Come giocare in streaming senza lag: ottimizza rete a costo zero
Immagina di essere nel bel mezzo di una boss fight: hai la vittoria a portata di mano, stai per sferrare l’attacco decisivo… e all’improvviso il gioco si blocca, il nemico si teletrasporta dall’altra parte dello schermo e tu vieni sconfitto senza capire nemmeno come. Se giochi in cloud gaming, sai bene che il lag può trasformare un’esperienza fantastica in una fonte di frustrazione. Eppure, non sempre serve cambiare abbonamento a internet o spendere cifre esorbitanti per una linea migliore: spesso bastano piccoli accorgimenti per migliorare in modo significativo la fluidità e la reattività del gioco. In questo articolo ti mostro come ridurre il lag nello streaming di giochi senza mettere mano al portafoglio, con consigli pratici, veloci da applicare e alla portata di chiunque. Sei pronto? Iniziamo…

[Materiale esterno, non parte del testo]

-- ==== Sys2Proof/Laws/PerInstr.lean ====
section
/-! SUPPORT. What holds of each command as syntax, one lemma per constructor. -/

namespace Sys2Proof.Laws

/-- 10.3: a command that has a request code has allowed body lengths for it, and no operand that could be ill formed. -/
def RequestCode.Statement (i : Instr) : Prop :=
  ∀ code, Machine.requestCode i = some code → (Machine.bodyShape code).isSome ∧ i.wf = true

theorem RequestCode.identify : RequestCode.Statement .identify := by
  intro code h; cases h; exact ⟨rfl, rfl⟩

theorem RequestCode.setNode : RequestCode.Statement .setNode := by
  intro code h; cases h; exact ⟨rfl, rfl⟩

theorem RequestCode.setCycle : RequestCode.Statement .setCycle := by
  intro code h; cases h; exact ⟨rfl, rfl⟩

theorem RequestCode.goOnline : RequestCode.Statement .goOnline := by
  intro code h; cases h; exact ⟨rfl, rfl⟩

theorem RequestCode.goOffline : RequestCode.Statement .goOffline := by
  intro code h; cases h; exact ⟨rfl, rfl⟩

theorem RequestCode.resetNode : RequestCode.Statement .resetNode := by
  intro code h; cases h; exact ⟨rfl, rfl⟩

theorem RequestCode.readSync : RequestCode.Statement .readSync := by
  intro code h; cases h; exact ⟨rfl, rfl⟩

theorem RequestCode.stageBegin : RequestCode.Statement .stageBegin := by
  intro code h; cases h; exact ⟨rfl, rfl⟩

theorem RequestCode.stageAdd : RequestCode.Statement .stageAdd := by
  intro code h; cases h; exact ⟨rfl, rfl⟩

theorem RequestCode.stageRemove : RequestCode.Statement .stageRemove := by
  intro code h; cases h; exact ⟨rfl, rfl⟩

theorem RequestCode.stageClose : RequestCode.Statement .stageClose := by
  intro code h; cases h; exact ⟨rfl, rfl⟩

theorem RequestCode.stageDiscard : RequestCode.Statement .stageDiscard := by
  intro code h; cases h; exact ⟨rfl, rfl⟩

theorem RequestCode.readSchedule : RequestCode.Statement .readSchedule := by
  intro code h; cases h; exact ⟨rfl, rfl⟩

theorem RequestCode.commit : RequestCode.Statement .commit := by
  intro code h; cases h; exact ⟨rfl, rfl⟩

theorem RequestCode.cancel : RequestCode.Statement .cancel := by
  intro code h; cases h; exact ⟨rfl, rfl⟩

theorem RequestCode.bindChannel : RequestCode.Statement .bindChannel := by
  intro code h; cases h; exact ⟨rfl, rfl⟩

theorem RequestCode.unbindChannel : RequestCode.Statement .unbindChannel := by
  intro code h; cases h; exact ⟨rfl, rfl⟩

theorem RequestCode.writeChannel : RequestCode.Statement .writeChannel := by
  intro code h; cases h; exact ⟨rfl, rfl⟩

theorem RequestCode.readChannel : RequestCode.Statement .readChannel := by
  intro code h; cases h; exact ⟨rfl, rfl⟩

theorem RequestCode.readChannels : RequestCode.Statement .readChannels := by
  intro code h; cases h; exact ⟨rfl, rfl⟩

theorem RequestCode.sendMessage : RequestCode.Statement .sendMessage := by
  intro code h; cases h; exact ⟨rfl, rfl⟩

theorem RequestCode.messagePiece : RequestCode.Statement .messagePiece := by
  intro code h; cases h; exact ⟨rfl, rfl⟩

theorem RequestCode.abortMessage : RequestCode.Statement .abortMessage := by
  intro code h; cases h; exact ⟨rfl, rfl⟩

theorem RequestCode.readOutbound : RequestCode.Statement .readOutbound := by
  intro code h; cases h; exact ⟨rfl, rfl⟩

theorem RequestCode.setGroups : RequestCode.Statement .setGroups := by
  intro code h; cases h; exact ⟨rfl, rfl⟩

theorem RequestCode.readMessage : RequestCode.Statement .readMessage := by
  intro code h; cases h; exact ⟨rfl, rfl⟩

theorem RequestCode.releaseMessage : RequestCode.Statement .releaseMessage := by
  intro code h; cases h; exact ⟨rfl, rfl⟩

theorem RequestCode.readInbound : RequestCode.Statement .readInbound := by
  intro code h; cases h; exact ⟨rfl, rfl⟩

theorem RequestCode.noticeMask : RequestCode.Statement .noticeMask := by
  intro code h; cases h; exact ⟨rfl, rfl⟩

theorem RequestCode.ackNotices : RequestCode.Statement .ackNotices := by
  intro code h; cases h; exact ⟨rfl, rfl⟩

theorem RequestCode.readCounts : RequestCode.Statement .readCounts := by
  intro code h; cases h; exact ⟨rfl, rfl⟩

theorem RequestCode.badRequest : RequestCode.Statement .badRequest := by
  intro code h; cases h

theorem RequestCode.hostFrameReceived (bytes : List Byte) : RequestCode.Statement (.hostFrameReceived bytes) := by
  intro code h; cases h

theorem RequestCode.lineBreak : RequestCode.Statement .lineBreak := by
  intro code h; cases h

theorem RequestCode.framingFault : RequestCode.Statement .framingFault := by
  intro code h; cases h

theorem RequestCode.gap : RequestCode.Statement .gap := by
  intro code h; cases h

theorem RequestCode.selNegated : RequestCode.Statement .selNegated := by
  intro code h; cases h

theorem RequestCode.outboundSelect : RequestCode.Statement .outboundSelect := by
  intro code h; cases h

theorem RequestCode.replySent : RequestCode.Statement .replySent := by
  intro code h; cases h

theorem RequestCode.powerOnReset (mode rate1 rate0 : Bool) : RequestCode.Statement (.powerOnReset mode rate1 rate0) := by
  intro code h; cases h

theorem RequestCode.claimWindowExpires : RequestCode.Statement .claimWindowExpires := by
  intro code h; cases h

theorem RequestCode.cycleStart : RequestCode.Statement .cycleStart := by
  intro code h; cases h

theorem RequestCode.conflictEpisodeEnd : RequestCode.Statement .conflictEpisodeEnd := by
  intro code h; cases h

theorem RequestCode.messageStarved : RequestCode.Statement .messageStarved := by
  intro code h; cases h

theorem RequestCode.messageContention : RequestCode.Statement .messageContention := by
  intro code h; cases h

theorem RequestCode.abortAttemptsExhausted : RequestCode.Statement .abortAttemptsExhausted := by
  intro code h; cases h

theorem RequestCode.contextTimeout : RequestCode.Statement .contextTimeout := by
  intro code h; cases h

theorem RequestCode.completionRecordLapse : RequestCode.Statement .completionRecordLapse := by
  intro code h; cases h

theorem RequestCode.trunkFrameReceived (stamp : Word) (bytes : List Byte) : RequestCode.Statement (.trunkFrameReceived stamp bytes) := by
  intro code h; cases h

theorem RequestCode.cycleStartWindowCloses : RequestCode.Statement .cycleStartWindowCloses := by
  intro code h; cases h

theorem RequestCode.syncLost : RequestCode.Statement .syncLost := by
  intro code h; cases h

theorem RequestCode.takeover : RequestCode.Statement .takeover := by
  intro code h; cases h

theorem RequestCode.syncLocked (stamp : Word) (bytes : List Byte) : RequestCode.Statement (.syncLocked stamp bytes) := by
  intro code h; cases h

theorem RequestCode.cyclicSlotStart (start : Nat) : RequestCode.Statement (.cyclicSlotStart start) := by
  intro code h; cases h

theorem RequestCode.cyclicSlotEnd (start : Nat) : RequestCode.Statement (.cyclicSlotEnd start) := by
  intro code h; cases h

theorem RequestCode.channelLost (start : Nat) : RequestCode.Statement (.channelLost start) := by
  intro code h; cases h

theorem RequestCode.openSlotWindowOpens (slot : OpenSlotWindow) :
    RequestCode.Statement (.openSlotWindowOpens slot) := by
  intro code h; cases h

theorem RequestCode.segmentWon : RequestCode.Statement .segmentWon := by
  intro code h; cases h

theorem RequestCode.segmentLost : RequestCode.Statement .segmentLost := by
  intro code h; cases h

theorem RequestCode.segmentDisturbed : RequestCode.Statement .segmentDisturbed := by
  intro code h; cases h

theorem RequestCode.messageTrunkFault : RequestCode.Statement .messageTrunkFault := by
  intro code h; cases h

theorem RequestCode.ownFrameMismatch : RequestCode.Statement .ownFrameMismatch := by
  intro code h; cases h

theorem RequestCode.ownFrameSent : RequestCode.Statement .ownFrameSent := by
  intro code h; cases h

theorem RequestCode.noticeFrameSent : RequestCode.Statement .noticeFrameSent := by
  intro code h; cases h

theorem RequestCode.breakEnd : RequestCode.Statement .breakEnd := by
  intro code h; cases h

end Sys2Proof.Laws
end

Capire cos’è il lag e perché rovina il gioco
Prima di tutto, facciamo chiarezza sui termini: il lag è il ritardo tra l’azione che compi (per esempio premere un tasto sul controller) e la risposta che vedi sullo schermo. Nel cloud gaming questo ritardo è particolarmente critico, perché il gioco non gira sul tuo PC o sulla tua console, ma su server remoti che trasmettono in streaming le immagini.
In altre parole:
- tu invii comandi ai server tramite internet,
- i server elaborano e rimandano indietro il video del gioco,
- il tutto deve accadere nel minor tempo possibile.
Se la tua connessione non è stabile o ha troppa latenza, il risultato è un gameplay scattoso, con input che arrivano in ritardo e partite compromesse.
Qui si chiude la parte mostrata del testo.